Simulators used for medical education and training purposes do not allow for (among other things) the simulation of the unique pressure-frequency relationship that has been observed in the pericardial fluid, and which is taken advantage by the Applicant for the safe intrathoracic navigation of a probe onto the epircardial surface to help enable electrophysiological procedures, as described in the Applicant's related applications: 1. PCT International Application No. Serial No. PCT/US2008/056643, filed Mar. 12, 2008, entitled, “Access Needle Pressure Sensor Device and Method of Use” and corresponding U.S. patent application Ser. No. 12/530,830 filed Sep. 11, 2009; 2. PCT International Application No. Serial No. PCT/US2008/056816, filed Mar. 13, 2008, entitled, “Epicardial Ablation Catheter and Method of Use” and corresponding U.S. patent application Ser. No. 12/530,938 filed Sep. 11, 2009; 3. PCT International Application No. Serial No. PCT/US2008/057626, filed Mar. 20, 2008, entitled, “Electrode Catheter for Ablation Purposes and Related Method Thereof” and corresponding U.S. patent application Ser. No. 12/532,233 filed Sep. 21, 2009; and 4. PCT International Application No. Serial No. PCT/US2008/082835, filed Nov. 7, 2008, entitled, “Steerable Epicardial Pacing Catheter System Placed Via the Subxiphoid Process,” and corresponding U.S. patent application Ser. No. 12/741,710 filed May 6, 2010, all of which are incorporated by reference in their entirety.
Ventricular tachycardia is an often fatal heart arrhythmia that is responsible for roughly 500,000 deaths per year in the US alone. Radio-frequency thermal ablation can be used to treat this condition, as is also the case for atrial fibrillation which is a less lethal but even more wide-spread condition. At present, such ablations are typically carried out on the endocardial surface (inside the heart) via catheterization through the femoral artery. However, there are significant risks associated with such procedures, including stroke and thermal damage to the esophagus and phrenic nerve.
In a different approach, access to the epicardial surface is gained by needle-based sub-xyphoid puncture, with gentle movement of the tip through the diaphragm and into the pericardial space. Successful positioning at the epicardial surface is then confirmed via flush of contrast agent within the pericardium, thus revealing the cardiac silhouette on fluoroscopy. Thereafter, a guidewire is placed through the needle and into the pericardium. The needle is then removed, and a sheath is placed over the guidewire to allow for passage of the ablation catheter to treat the electrically misfiring zones of myocardial tissue.

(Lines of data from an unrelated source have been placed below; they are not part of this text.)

-- ==== Sys2Proof/Tests/Slice0.lean ====
section
/-! SUPPORT. Tests of the model: words written out from the spec's encodings, ill-formed terms, the spec's worked examples, and a
state that meets the hypotheses of each statement. -/

namespace Sys2Proof.Tests

set_option Elab.async false

open Sys2Proof Sys2Proof.Machine Sys2Proof.Say

/-! ### Decoding: words written out bit by bit from the encodings of 03 and of each instruction's table -/

/-- The words decode to the instruction, which is well formed and has them for its encoding. -/
def Stand (x : List Nat × Instr) : Bool :=
  decodeWords (x.1.map (BitVec.ofNat 32)) == x.2 && x.2.wf && encode x.2 == some (x.1.map (BitVec.ofNat 32))

/-- 06: the sequencer. -/
theorem test_decode_sequencer : ([([0x7005, 0], .nop bare), ([0x700A, 0x80000000, 0xFFFFFFC0], .bra bare 0xFFFFFFC0)
    , ([0x7012, 0x80000000, 0x1E0], .call bare 0x1E0), ([0x100D, 0x10], .brx { bare with gp := 1 } 8), ([0x7019, 0], .ret bare)
    , ([0x702A, 0x80000000, 0xC8], .sleep bare (.lit 200)), ([0x702D, 0], .rgn bare), ([0x7021, 0], .exit bare)
    , ([0x04007035, 0x01800000], .tretRd bare 16)
    , ([0x3210B03D, 0x08000000], .gets { bare with gp := 3, gn := true, yh := true } 200 .clock), ([0x0040703D, 0x01800000], .gets bare 1 .team)
    , ([0x7042, 0xC2000000, 0x400], .sets bare .ageLimit (.lit 1024)), ([0x01407046, 0x80000000, 0x100], .movk bare (.k 5) (.lit 0x100))]
      : List (List Nat × Instr)).all Stand = true := by decide +kernel

/-- 03, 07: the vector ALU, with its C forms. -/
theorem test_decode_alu : ([([0x1C614804], .iaddC { gp := 2, d := 5, a := 6, b := 7 }), ([0x1C80], .movC { gp := 7, d := 0, a := 0 })
    , ([0x0810DCA0], .faddC { gp := 7, d := 3, a := 1, b := 2 })
    , ([0x4B007202, 0x0000525A, 0x00000800], .iadd { h := bare, d := 300, a := 301, b := .xk 5 } .i32 false)
    , ([0x01007235, 0x04002000], .iaddc { h := bare, d := 4, a := 0, b := .reg 2 } false 1 .i32)
    , ([0x02407409, 0x05005008], .sel { h := bare, d := 9, a := 4, b := .reg 5 } 2 true false)
    , ([0x0280760A, 0x01005008, 6], .ffma { h := bare, d := 10, a := 4, b := .v 5, c := 6 }
        { rm := .rz, m := { na := false, nb := false, aa := false, ab := false } } { ac := false, nc := false })
    , ([0x05007A0A, 0x80800020, 0x80], .cvtq { h := bare, d := 20, a := 16, b := .lit 128 } .e4m3 false .rn)]
      : List (List Nat × Instr)).all Stand = true := by decide +kernel

/-- 08, 09: the lane exchange unit and the launch engine. -/
theorem test_decode_lanes : ([([0x02007E09, 0x60814012], .pick bare .flip 1 8 9 (.reg 20))
    , ([0x03007E0D, 0x0801401A], .tred bare .add .f32 12 13 (.reg 20)), ([0x01007E41, 0x01800000], .barArv bare .team 3 4)
    , ([0x7E49, 0x0A800000], .barSync bare .clus 5), ([0x00807102, 0x80800008, 0x11], .launch bare true false 2 4 (.lit 17))
    , ([0x00C07106, 0x2000, 0x800], .qres bare 3 (.xk 2)), ([0x7109, 0], .qfree bare)]
      : List (List Nat × Instr)).all Stand = true := by decide +kernel

/-- 10, 12: the load-store engine, and the copy and binning engine. -/
theorem test_decode_memory : ([
    ([0x02807C02, 0x3000200C, 0x18000000], .ld { h := bare, d := 10, a := 6, mem := .index (.v 2) 3, ord := .rlx, scope := .core } .b64a8)
    , ([0x05037C02, 0x00018010, 0x20000000]
        , .ld { h := { bare with la := 3 }, d := 20, a := 8, mem := .index (.v 24) 4, ord := .rlx, scope := .core } .b32)
    , ([0x07007C06, 0x3900D02C, 0x20000000], .st { h := bare, d := 28, a := 22, mem := .index (.v 13) 4, ord := .rel, scope := .die } .b64a8)
    , ([0x03807C2A, 0x1100D008, 0x20000010], .cas { h := bare, d := 14, a := 4, mem := .index (.v 13) 4, ord := .rlx, scope := .die } true 16)
    , ([0x08807C2D, 0x01000040], .red { h := bare, d := 34, a := 32, mem := .base, ord := .rlx, scope := .die } .add)
    , ([0x08807C31, 0x1102B048], .waitw bare .ne .rlx .die 34 36 43), ([0x7C19, 0x1010], .pin bare 8 1 0)
    , ([0x7C21, 0x0A800000], .fence bare .rel .pkg), ([0x7F81, 0x50], .kick bare 40 .base)
    , ([0x7F86, 0x81000052, 0x1000], .landi bare .die 41 (.lit 4096)), ([0x05007F89, 0x16052], .lwait bare 20 41 (.reg 22))
    , ([0x01807F92, 0x8000000A, 1], .binc bare 6 5 (.lit 1)), ([0x7F95, 0x01800050], .bhold bare 3 40)
    , ([0x7F99, 0x00809000], .brel bare true (.reg 9)), ([0x03007F9D, 0], .cpyq bare 12)]
      : List (List Nat × Instr)).all Stand = true := by decide +kernel

/-- 13: the matrix engine. -/
theorem test_decode_matrix : ([([0x7F01, 0x1000F01A], .mldw bare .e4m3 true false 0 13 (.reg 15) none), ([0x7F09, 0], .mswap bare false .s)
    , ([0x02007F0E, 0x2012, 0x80A], .mma bare .e4m3 false false false 8 9 (.k 2) 10 none)
    , ([0x02007F0E, 0x2012, 0x8800080A], .mma bare .e4m3 false false false 8 9 (.k 2) 10 (some 1))
    , ([0x08007F0E, 0x3000F042, 0], .mma bare .e4m3 true true false 32 33 (.v 15) 0 none)
    , ([0x0B007F12, 0x3002E042, 0x80000000], .mgmm bare .e4m3 true true false 44 33 (.v 46) 0 (some 0)), ([0x08007F15, 0], .mclr bare false 32 .s)
    , ([0x08007F1E, 0x0000F046, 0], .macst bare .f32 false false false false 32 35 (.v 15) 0 none .dflt), ([0x7F29, 0], .mfence bare)
    , ([0x7F2D, 0], .mwait bare false), ([0x7F2E, 0x90000000, 0], .mwaitCv bare false 0 (.lit 0)), ([0x0F007F31, 0], .mqry bare false false 60)
    , ([0x7E82, 0x80000000, 0x40], .cvset bare 0 (.lit 64)), ([0x01007E85, 6], .sign bare 4 3)]
      : List (List Nat × Instr)).all Stand = true := by decide +kernel

/-- 03, the example after R96: patterns that are no instruction. -/
theorem test_decode_none : [[0xF03D, 0], [0x3C04], [0]].map (fun w => decodeWords (w.map (BitVec.ofNat 32)))
    = [.nonInstructionEncoding .illegalEncoding 2, .nonInstructionEncoding .illegalEncoding 1, .nonInstructionEncoding .illegalOpcode 1] := by
  decide +kernel

/-! ### Ill-formed terms, one for each check of `Instr.wf` -/

/-- Two registers and a third, for the terms. -/
def twoR (d a b : Nat) : Two := { h := bare, d := BitVec.ofNat 11 d, a := BitVec.ofNat 11 a, b := .reg (BitVec.ofNat 11 b) }
def oneR (d a : Nat) : One := { h := bare, d := BitVec.ofNat 11 d, a := BitVec.ofNat 11 a, ext := false }
def threeR (d a b c : Nat) : Three :=
  { h := bare, d := BitVec.ofNat 11 d, a := BitVec.ofNat 11 a, b := .v (BitVec.ofNat 11 b), c := BitVec.ofNat 11 c }
def memR (d a : Nat) (m : MemOp) (o : Order) : MemIns :=
  { h := bare, d := BitVec.ofNat 11 d, a := BitVec.ofNat 11 a, mem := m, ord := o, scope := .core }

/-- R67, R70, R72, R73: a negated p7, an offset that is no multiple of 4, a misaligned pair or quad, an odd k pair. -/
theorem test_wf_operands : ([.nop { bare with gn := true }, .bra bare 2, .call bare 1, .brx bare 3, .callx bare 5, .tretRd bare 2
    , .gets bare 3 .clock, .iadd (twoR 1 2 4) .i64 false, .isub (twoR 2 1 4) .n64 false, .imul (twoR 2 4 1) .i64 false
    , .imul { twoR 2 4 6 with b := .xk 3 } .i64 false, .iadd3 (threeR 2 4 1 6) .i64 false, .imad (threeR 2 4 6 1) .n64 false
    , .imadw (threeR 1 2 3 4) .i32 false, .and (twoR 1 2 4) true, .tern (threeR 1 2 4 6) 0 true, .shl (twoR 1 2 3) true
    , .popc (oneR 1 3) true, .brev (oneR 3 2) true, .mov (oneR 2 4) .b128, .movl bare 1 0 .i64, .sel (twoR 2 4 3) 0 false true
    , .lea (twoR 1 2 3) 0 true false, .dadd (twoR 1 2 4) { rm := .rn, m := ⟨false, false, false, false⟩ }, .dcmp (twoR 1 3 4) .eq ⟨false, false, false, false⟩
    , .dfma (threeR 2 4 6 1) { rm := .rn, m := ⟨false, false, false, false⟩ } ⟨false, false⟩, .cvti (oneR 1 2) .f32 .i64 .rn
    , .cvtf (oneR 1 3) .i64 .f32 .rn, .hash (twoR 2 1 3) true true, .rand bare 1 true false, .part bare .live 1
    , .txq bare 2 4, .frq bare 4 1, .cpyq bare 2, .mqry bare false false 2, .macrd bare false 2 0 (.reg 0)
    , .mgmm bare .f16 false false false 3 0 (.v 0) 0 none, .lwait bare 1 0 (.reg 0), .pin bare 1 0 0, .launch bare false false 0 1 (.reg 0)
    , .barQ bare .team 0 1, .vote bare .ballot false 1 0 (.reg 2), .vote bare .all false 1 0 (.reg 3), .matchEq bare true 2 1 (.reg 4)
    , .waitw bare .eq .rlx .core 0 1 2] : List Instr).any Instr.wf = false := by decide +kernel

While a safe and workable technique in skilled hands, there is a learning curve involved and the most significant risk associated with it is inadvertent penetration of the right ventricle by the access needle, a situation that calls for immediate surgical intervention to seal the perforation. In order to minimize this risk, in related patent applications (See 1. PCT International Application No. Serial No. PCT/US2008/056643, filed Mar. 12, 2008, entitled, “Access Needle Pressure Sensor Device and Method of Use” and corresponding U.S. patent application Ser. No. 12/530,830 filed Sep. 11, 2009; 2. PCT International Application No. Serial No. PCT/US2008/056816, filed Mar. 13, 2008, entitled, “Epicardial Ablation Catheter and Method of Use” and corresponding U.S. patent application Ser. No. 12/530,938 filed Sep. 11, 2009; 3. PCT International Application No. Serial No. PCT/US2008/057626, filed Mar. 20, 2008, entitled, “Electrode Catheter for Ablation Purposes and Related Method Thereof” and corresponding U.S. patent application Ser. No. 12/532,233 filed Sep. 21, 2009; and 4. PCT International Application No. Serial No. PCT/US2008/082835, filed Nov. 7, 2008, entitled, “Steerable Epicardial Pacing Catheter System Placed Via the Subxiphoid Process,” and corresponding U.S. patent application Ser. No. 12/741,710 filed May 6, 2010.), the Applicant has introduced the concept of pressure-frequency monitoring at the needle's tip. By incorporating a pressure sensor within the distal tip of the needle, the slow steady ac signal associated with the breathing rate of the intubated patients (typically 11 to 12 breaths per minute) is detected while the needle is within the thorax. Then, when the needle's tip arrives at and enters the pericardium, a higher frequency component (at the heart rate, 60 to 90 beats per minute) is superimposed on the lower frequency one. A real-time spectral analysis or beat-to-beat analysis of the signal during the access procedure can thus provide the clinician with a “stop/go” indicator that will keep them from advancing the needle too far and perforating the heart.
Accordingly, an aspect of an embodiment of the present invention provides, but not limited thereto, the ability to train physicians to replace the existing qualitative approach of needle navigation with a decidedly quantitative one, thus making it possible for electrophysiologists to do this procedure more routinely.